Among the records that follow, find the line with "rw [key a (by omega) hka, key b hb hkb]" and the line with "if flt prod". Set down those lines and all lines between them exactly, without adding anything.

[Stored data entries]
--------------------------------

/-! The quotient of the ramp. -/

/-- The magnitude of a quotient by 255.0: an infinity stays one (40_numeric_domain.md R163). -/
def quotientMag (mag : Nat) : Nat :=
  if mag = f32InfBits then f32InfBits else f32RoundMag (f32Value mag * 2 ^ 149) (f32Mag f32TwoFiftyFive)

theorem quotientMag_le (mag : Nat) : quotientMag mag ≤ f32InfBits := by
  unfold quotientMag
  split
  · exact Nat.le_refl _
  · exact f32RoundMag_le _ _

theorem quotientMag_zero : quotientMag 0 = 0 := by
  rw [quotientMag, if_neg (by decide)]
  exact f32RoundMag_zero _

theorem quotientMag_mono {mag mag' : Nat} (h : mag ≤ mag') (h' : mag' ≤ f32InfBits) : quotientMag mag ≤ quotientMag mag' := by
  by_cases hinf : mag' = f32InfBits
  · rw [hinf, quotientMag, quotientMag, if_pos rfl]
    exact quotientMag_le mag
  · rw [quotientMag, quotientMag, if_neg (by omega), if_neg hinf]
    exact f32RoundMag_mono _ _ _ (by decide) (Nat.mul_le_mul_right _ ((f32Value_le_iff _ _).mpr h))

theorem fdiv_twoFiftyFive_eq_pack {a : Word} (ha : f32MagBits a ≤ f32InfBits) :
    fdiv a f32TwoFiftyFive = f32Pack (f32Sign a) (quotientMag (f32MagBits a)) := by
  rw [fdiv_twoFiftyFive a ha, f32Mag_eq a, quotientMag]

theorem fdiv_twoFiftyFive_not_NaN {a : Word} (ha : f32MagBits a ≤ f32InfBits) : f32IsNaN (fdiv a f32TwoFiftyFive) = false := by
  rw [fdiv_twoFiftyFive_eq_pack ha]
  exact f32IsNaN_pack _ _ (quotientMag_le _)

theorem f32Key_fdiv_twoFiftyFive {a : Word} (ha : f32MagBits a ≤ f32InfBits) :
    f32Key (fdiv a f32TwoFiftyFive) = if f32Sign a then -(quotientMag (f32MagBits a) : Int) else quotientMag (f32MagBits a) := by
  rw [fdiv_twoFiftyFive_eq_pack ha, f32Key_pack _ _ (Nat.lt_of_le_of_lt (quotientMag_le _) (by decide))]

/-- The quotient by 255.0 of a value that is not positive is not positive. -/
theorem fdiv_twoFiftyFive_key_nonpos {a : Word} (ha : f32MagBits a ≤ f32InfBits) (h : f32Key a ≤ 0) :
    f32Key (fdiv a f32TwoFiftyFive) ≤ 0 := by
  rw [f32Key_fdiv_twoFiftyFive ha]
  unfold f32Key at h
  split
  · omega
  · rw [if_neg ‹_›] at h
    have hzero : f32MagBits a = 0 := by omega
    rw [hzero, quotientMag_zero]
    exact Int.le_refl _

/-- The quotient by 255.0 keeps the order of the values that are not negative. -/
theorem fdiv_twoFiftyFive_key_mono {a b : Word} (hb : f32MagBits b ≤ f32InfBits) (hka : f32Key a = f32MagBits a)
    (hkb : f32Key b = f32MagBits b) (h : f32MagBits a ≤ f32MagBits b) :
    f32Key (fdiv a f32TwoFiftyFive) ≤ f32Key (fdiv b f32TwoFiftyFive) := by
  have key : ∀ w, f32MagBits w ≤ f32InfBits → f32Key w = f32MagBits w →
      f32Key (fdiv w f32TwoFiftyFive) = quotientMag (f32MagBits w) := by
    intro w hw hk
    rw [f32Key_fdiv_twoFiftyFive hw]
    unfold f32Key at hk
    split
    · rw [if_pos ‹_›] at hk
      have hzero : f32MagBits w = 0 := by omega
      rw [hzero, quotientMag_zero]
      rfl
    · rfl
  rw [key a (by omega) hka, key b hb hkb]
  exact_mod_cast quotientMag_mono h hb

/-! The selection, in value. -/

/-- The output in value that a product selects: below the lower bound 0, above the upper bound 1.0, else the clamped quotient. -/
def selectedKey (low high prod : Word) : Int :=
  if flt prod low then 0 else if fgt prod high then f32Key f32One
  else max 0 (min (f32Key (fdiv prod f32TwoFiftyFive)) (f32Key f32One))

theorem f32Key_one : f32Key f32One = 0x3F800000 := by decide

/-- PIX.F32, branch by branch, on the product of a pixel (R178). -/
theorem pixFloat_eq (low high u m l free : Word) :
    pixFloat low high u m l free =
      if flt (floatProduct u m l) low then 0 else if fgt (floatProduct u m l) high then f32One
      else if floatProduct u m l = 0x80000000 then (if free.getLsbD 31 then 0x80000000 else 0)
      else fclamp01 (fdiv (floatProduct u m l) f32TwoFiftyFive) := rfl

--------------------------------

[Finished exercise]
  rw [key a (by omega) hka, key b hb hkb]
  exact_mod_cast quotientMag_mono h hb

/-! The selection, in value. -/

/-- The output in value that a product selects: below the lower bound 0, above the upper bound 1.0, else the clamped quotient. -/
def selectedKey (low high prod : Word) : Int :=
  if flt prod low then 0 else if fgt prod high then f32Key f32One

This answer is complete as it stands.